**Action item**
From the line containing "0 = true := by" onward, every line of the entries is to be set down exactly, the last line included.

**Collected data**

-- ==== Sys2Proof/Tests/Slice0.lean ====
section
/-! SUPPORT. Tests: an ill-formed term for each check of WellFormed, small tests of single commands, and for each statement with
hypotheses a concrete state and operands that meet them. -/

namespace Sys2Proof.Tests

open Sys2Proof Sys2Proof.Machine

set_option Elab.async false

/-- The module at reset. -/
def s0 : State := State.reset

/-- An item of a block. -/
def item (block : Nat) (payload : List Word) (inst : Nat := 0) : Item :=
  { ring := 0, seq := 0, flags := 0, remote := false, device := 0, block, inst, payload := payload ++ List.replicate (12 - payload.length) 0, origin := none }

/-- A state in the module's mode m. -/
def inMode (m : RunMode) : State := { s0 with sys := { s0.sys with mode := m } }

/-- The next state, where there is one. -/
def nextOf : Host.Outcome State Fault Refusal → State
  | .next t => t
  | _ => s0

/-- The module with domain n off. -/
def domDown (n : Nat) : State := s0.wr Reg.PWR_STATUS 0 0 (putBits (s0.rd Reg.PWR_STATUS 0 0) n 1 0)

/-- The module with the link up, ring 64 a COMPLETION ring, ring 65 a REPORT ring, and submission ring 0 of 16 entries on them. -/
def rings : State :=
  ((((((((s0.setF Fld.HIF_LINK_UP 0 0 1).setF Fld.HIF_CQ_CTRL_ENABLE 0 0 1).setF Fld.HIF_CQ_STAT_STATE 0 0 1).setF
    Fld.HIF_CQ_CTRL_TYPE 1 0 1).setF Fld.HIF_CQ_CTRL_ENABLE 1 0 1).setF Fld.HIF_CQ_STAT_STATE 1 0 1).setF
    Fld.HIF_SQ_CTRL_RPT 0 0 1).setF Fld.HIF_SQ_CTRL_ENABLE 0 0 1).setF Fld.HIF_SQ_STAT_STATE 0 0 1

/-- The module with an item in flight in a phase, under an opcode. -/
def flying (it : Item) (op : Nat) (p : Phase) (note : List Word := []) : State :=
  { rings with hif := { rings.hif with inflight := [⟨op, it, p, false, 0, note, none, none⟩] } }

/-- The module with a verdict in the intake log of ring 0, SEQ 7. -/
def logged (v : Verdict) : State := { rings with hif := { rings.hif with intake := [⟨0, 7, v, true⟩] } }

/-- The module with a Facet changed. -/
def fac (n : Nat) (f : FacetSt → FacetSt) : State := s0.setFacet n (f (s0.facet n))

/-- The module with a channel in a mode, on both sides of its link, and its state changed. -/
def chn (ch mode : Nat) (f : ChanSt → ChanSt := id) : State :=
  let s := s0.setCf Cf.FCT_CH_MODE ch 0 (w32 mode)
  let t := { s with fct := { s.fct with own := tabSet cfgDefault s.fct.own (cfgKey 0x12 ch Cf.FCT_CH_MODE.fld 0) (w32 mode) } }
  t.setChan ch (f (t.chan ch))

/-- A frame of 124 symbols with a right CRC: its FSEQ, zeros, and the CRC. -/
def okFrame (seq : Nat) : List Byte :=
  let bs := BitVec.ofNat 8 seq :: List.replicate 121 0
  bs ++ [BitVec.ofNat 8 (crc16 bs / 256), BitVec.ofNat 8 (crc16 bs % 256)]


/-- A member of a pair in a state of Mirror, with the partner's state. -/
def pair (st other : Nat) : State :=
  let s := ((s0.setF Fld.SYS_HWSTAT_BASE_ID 0 0 1).setF Fld.MIR_STATUS_STATE 0 0 st).setF Fld.MIR_STATUS_PARTNER 0 0 1
  { s with mir := { s.mir with partnerState := other }, mer := { s.mer with base := 100000000000 } }
/-- SYS_CHKAGE: a register that no row of its own answers; with PD_NET off, HIF's registers answer nothing. -/
theorem witness_RegisterAccessCompletes :
    (bar0Word 0x28 = true ∧ s0.domOn (domainOf 0x28) = true ∧ regAt 0x28 = some Reg.SYS_CHKAGE ∧
      Reg.SYS_CHKAGE ∉ writeRows ∧ Reg.SYS_CHKAGE ∉ readRows) ∧
    (bar0Word 0x2F000C = true ∧ s0.domOn (domainOf 0x2F000C) = true ∧ regAt 0x2F000C = some Reg.FCT_STATUS ∧
      Reg.FCT_STATUS ∉ writeRows ∧ Reg.FCT_STATUS ∉ readRows) ∧
    s0.alive = true ∧ s0.domOn 5 = true ∧ (domDown 5).alive = true ∧ (domDown 5).domOn (domainOf 0x20008) = false := by
  decide +kernel

/-- Clock 4 lost, clock 2 lost, and clocks restored; the module stopped for want of the TCXO; every legal PWR_CTRL value;
each domain as it comes up, goes down and fails. -/
theorem witness_ClockAndPowerComplete :
    ((clocksOf 0x10).filter (fun n => s0.clkOn n)).contains 4 = true ∧
    ((clocksOf 0xFEF).filter (fun n => s0.clkOn n)).contains 4 = false ∧
    (let t := (inMode .noTcxo).wr Reg.CLK_STATUS 0 0 0xFEF; t.sys.mode = .noTcxo ∧ t.clkOn 4 = false) ∧
    s0.alive = true ∧ s0.pwrRefuse (bitsOf 0xFC 2 6 * 4) true = none ∧
    (∀ n ∈ [2, 7], bitOf ((domDown n).rd Reg.PWR_CTRL 0 0) n = true ∧ bitOf ((domDown n).rd Reg.PWR_STATUS 0 0) n = false ∧
      (domDown n).alive = true) ∧
    ({ s0 with sys := { s0.sys with falling := [5] } } : State).sys.falling.contains 5 = true ∧
    (∀ n ∈ [2, 5, 6, 7], s0.domOn n = true) := by
  decide +kernel

/-- The module running; in power-fail with self-refresh, without it, stopped before it and without its clock; unpowered; in
a pair as active and as standby; leaving its base; and switched off by temperature. -/
theorem witness_SupplyAndBaseComplete :
    s0.alive = true ∧ s0.sys.mode ≠ .powerFail ∧ s0.sys.mode ≠ .unpowered ∧
    (let t := inMode .powerFail
     t.sys.mode = .powerFail ∧ t.clkOn 4 = true ∧ t.sys.hot = false ∧ t.sys.oscLost = false ∧ t.sys.selfRefresh = false ∧
      (t.wr Reg.CLK_STATUS 0 0 0xFEF).clkOn 4 = false) ∧
    (let t := { inMode .powerFail with sys := { (inMode .powerFail).sys with selfRefresh := true } }
     t.sys.selfRefresh = true ∧ t.sys.wasStopped = false ∧
      ({ t with sys := { t.sys with wasStopped := true } } : State).sys.wasStopped = true) ∧
    (inMode .unpowered).sys.mode = .unpowered ∧ 1 % 4 ≠ s0.sys.baseCode ∧
    (s0.inPair && s0.bit Fld.MIR_STATUS_PARTNER 0 0 && s0.sys.mode == .running) = false ∧
    (∀ m ∈ [2, 3],
      let t := pair m 3
      let s1 := (t.setF Fld.SYS_HWSTAT_PRES_A 0 0 0).setF Fld.SYS_HWSTAT_PRES_B 0 0 0
      (s1.inPair && s1.bit Fld.MIR_STATUS_PARTNER 0 0 && s1.sys.mode == .running) = true ∧
        (({ s1 with sys := { s1.sys with gone := some (s1.mer.base, true && s1.mirState == 2) } }).leaveTold.mirState = 2 ↔
          m = 2)) ∧
    (let t := { s0 with sys := { s0.sys with gone := some (0, false) } }
     t.sys.gone = some (0, false) ∧ t.goneWait 0 false = false) ∧
    (s0.fld Fld.SYS_TEMP_TEMP_WARN 0 0 : Int) < 101 ∧ s0.sys.hot = false ∧
    ({ inMode .thermalOff with sys := { (inMode .thermalOff).sys with hot := true } } : State).sys.hot = true := by
  decide +kernel

/-- The module starting, restarting and running; reset keys; a trial running; a checkpoint due and one being written. -/
theorem witness_StartsAndCheckpointsComplete :
    (inMode .starting).sys.mode = .starting ∧
    ((inMode .warming).sys.mode = .warming ∧ ∀ n, n ∈ [0, 1, 2, 9, 11] → (inMode .warming).clkOn n = true) ∧
    resetKey 0x5EB70001 1 = true ∧ resetKey 0x5EB70002 2 = true ∧ s0.alive = true ∧
    ((s0.setF Fld.SYS_BOOT_TRIAL 0 0 1).bit Fld.SYS_BOOT_TRIAL 0 0 = true ∧
      (s0.setF Fld.SYS_BOOT_TRIAL 0 0 1).alive = true ∧ (s0.setF Fld.SYS_BOOT_TRIAL 0 0 1).sys.mode ≠ .starting) ∧
    s0.sys.mode = .running ∧
    (({ s0 with sys := { s0.sys with chkPeriodDue := true } } : State).sys.chkPeriodDue = true ∧ s0.domOn 3 = true) ∧
    ({ s0 with sys := { s0.sys with chkWriting := true } } : State).sys.chkWriting = true := by
  decide +kernel

/-- An empty image with its magic and its digest stands in image A. -/
def withImage : State :=
  { s0 with flash := memPut (memPutWords [] (imageBase 0) [0x4C584657]) (imageBase 0 + 32) (sha256 []) }

/-- A write of 1 MiB at an image's second sector; an image that verifies; a trial and its confirmation. -/
theorem witness_FirmwareCompletes :
    (s0.Ready (item 1 [0, 0, 0, 0, 0, 1048576, 4096] 1) ∧ (item 1 [] 1).inst ≤ 1 ∧
      (0x100000 : Word).toNat % 4 = 0 ∧ s0.imageRuns 1 = false) ∧
    withImage.Ready (item 1 []) ∧ withImage.imageOk 0 = true ∧
    s0.bit Fld.SYS_BOOT_TRIAL 0 0 = false ∧ (s0.setF Fld.SYS_BOOT_TRIAL 0 0 1).Ready (item 1 []) ∧
      (s0.setF Fld.SYS_BOOT_TRIAL 0 0 1).bit Fld.SYS_BOOT_TRIAL 0 0 = true := by
  unfold State.Ready; and_intros <;> decide +kernel

/-- Ring 64 in COALESCE mode. -/
def coal : State := (rings.setF Fld.HIF_CQ_CTRL_IRQ_EN 0 0 1).setF Fld.HIF_CQ_COAL_TIME 0 0 1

**Your solution**
      (s0.setF Fld.SYS_BOOT_TRIAL 0 0 1).bit Fld.SYS_BOOT_TRIAL 0 0 = true := by
  unfold State.Ready; and_intros <;> decide +kernel

/-- Ring 64 in COALESCE mode. -/
def coal : State := (rings.setF Fld.HIF_CQ_CTRL_IRQ_EN 0 0 1).setF Fld.HIF_CQ_COAL_TIME 0 0 1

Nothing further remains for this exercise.